If you’re in the market for some summer time comedy filled with raunch, eighties madness, gratuitous nudity, and a bunch of aspiring movie stars or future movie stars like Johnny Depp, and Jamie Lee Curtis, Mill Creek has the four movie line up for your pleasure. Now on Blu-Ray, these are four of the most terrible and yet entertaining movies of the eighties for economic movie collectors.
From 1985, there’s “Private Resort,” a critically maligned and infamous comedy known mainly for starring then unknowns Johnny Depp and Rob Morrow. The pair plays high schoolers on spring break who wreak havoc in a private resort hotel. They get in to all sorts of misadventures and hijinks including wild parties, getting in to trouble with a young lunk headed Andrew Dice Clay, and come across insanely busty Leslie Easterbrook, who plays the Southern Belle wife of the hotel owner. “Private Resort” should only be watched for the sense of irony as it’s generally laughless and totally aimless in its narrative, but at least shamelessly embraces the decade’s aesthetic.

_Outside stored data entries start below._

/-! ## Page bases (R35) -/
def Page.chip : Nat := 0x0
def Page.pwr : Nat := 0x1000
def Page.clk : Nat := 0x2000
def Page.cue0 : Nat := 0x3000
def Page.cue1 : Nat := 0x4000
def Page.cue2 : Nat := 0x5000
def Page.cue3 : Nat := 0x6000
def Page.pstk : Nat := 0x8000
def Page.tally : Nat := 0x9000
def Page.vault : Nat := 0xA000
def Page.bist : Nat := 0xB000
def Page.miller : Nat := 0xC000
def Page.typec (i : Nat) : Nat := 0x10000 + 0x1000 * i
def Page.link (i : Nat) : Nat := 0x20000 + 0x1000 * i
def Page.weir (i : Nat) : Nat := 0x30000 + 0x1000 * i
def Page.mill : Nat := 0x40000
def Page.hopper : Nat := 0x41000
def Page.sluice : Nat := 0x50000
def Page.gate (i : Nat) : Nat := 0x60000 + 0x1000 * i
def Page.proj (i : Nat) : Nat := 0x68000 + 0x1000 * i
def Page.dpo (i : Nat) : Nat := 0x6C000 + 0x1000 * i
def Page.reel : Nat := 0x70000
def Page.slice (i : Nat) : Nat := 0x80000 + 0x1000 * i
def Page.usbhub (i : Nat) : Nat := 0x88000 + 0x1000 * i
def Page.dockfn (i : Nat) : Nat := 0x8C000 + 0x1000 * i
def Page.tailrace : Nat := 0x90000
def Page.ethmac (i : Nat) : Nat := 0x91000 + 0x1000 * i
def Page.pciedn (i : Nat) : Nat := 0x98000 + 0x1000 * i
def Page.leat (i : Nat) : Nat := 0xA0000 + 0x1000 * i
def Page.fabric : Nat := 0xA4000
def Page.aud : Nat := 0xA8000
def Page.misc : Nat := 0xB0000
def Page.sluiceOut (i : Nat) : Nat := 0xC0000 + 0x1000 * i
def Page.path : Nat := 0x100000
def Page.stats : Nat := 0x110000
def Page.mcast : Nat := 0x120000
def Page.wred : Nat := 0x121000
def Page.policer : Nat := 0x122000
def Page.tallyTab : Nat := 0x130000
/-- The BAR0 of NIC s (R343): a host's own window of 4 KiB, held beside the register window. -/
def Page.nic (i : Nat) : Nat := 0x2000000 + 0x1000 * i
def Page.msix (i : Nat) : Nat := 0x2100000 + 0x10000 * i

end Sys2Proof.Machine
end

From 1984, there’s “Hardbodies,” another sand and sun comedy based around a slacker and beach liason named Scotty who is kicked out of his apartment by his mean landlord. When three middle aged bachelors arrive to the beach to have a weekend of sex and partying, they hire Scotty to recruit a bunch of hot women for them. While helping them learn how to talk to women and luring women to perform, Scotty begins falling for a local, who also becomes the object of affection for one of the middle aged bachelors. It’s silly, absurd, and pure eighties drivel. The 1985 “Perfect” finds John Travolta at the beginning of his eighties slump. After banking on the popularity of the sixties, disco, and the Southern boom of the seventies, he never hits it with the aerobics-centric drama comedy “Perfect.”
Travolta plays a “Rolling Stones” writer set to chronicle how fitness clubs have become a place for singles to meet. When he ends up falling for Curtis’ aerobics instructor, he garners a crisis of conscience and begins rethinking his article. Finally 1983’s “Spring Break” directed by Sean S. Cunningham is another fun and sun beach romp about four guys who meet on spring break and begin engaging in a series of wet T-shirt contests, and beer drinking competitions, all the while one of the main characters Nelson fights his evil uncle who wants to tear down the hotel and end their summer fun. All four films have no special features, but are given solid transfers on two Blu-Ray discs.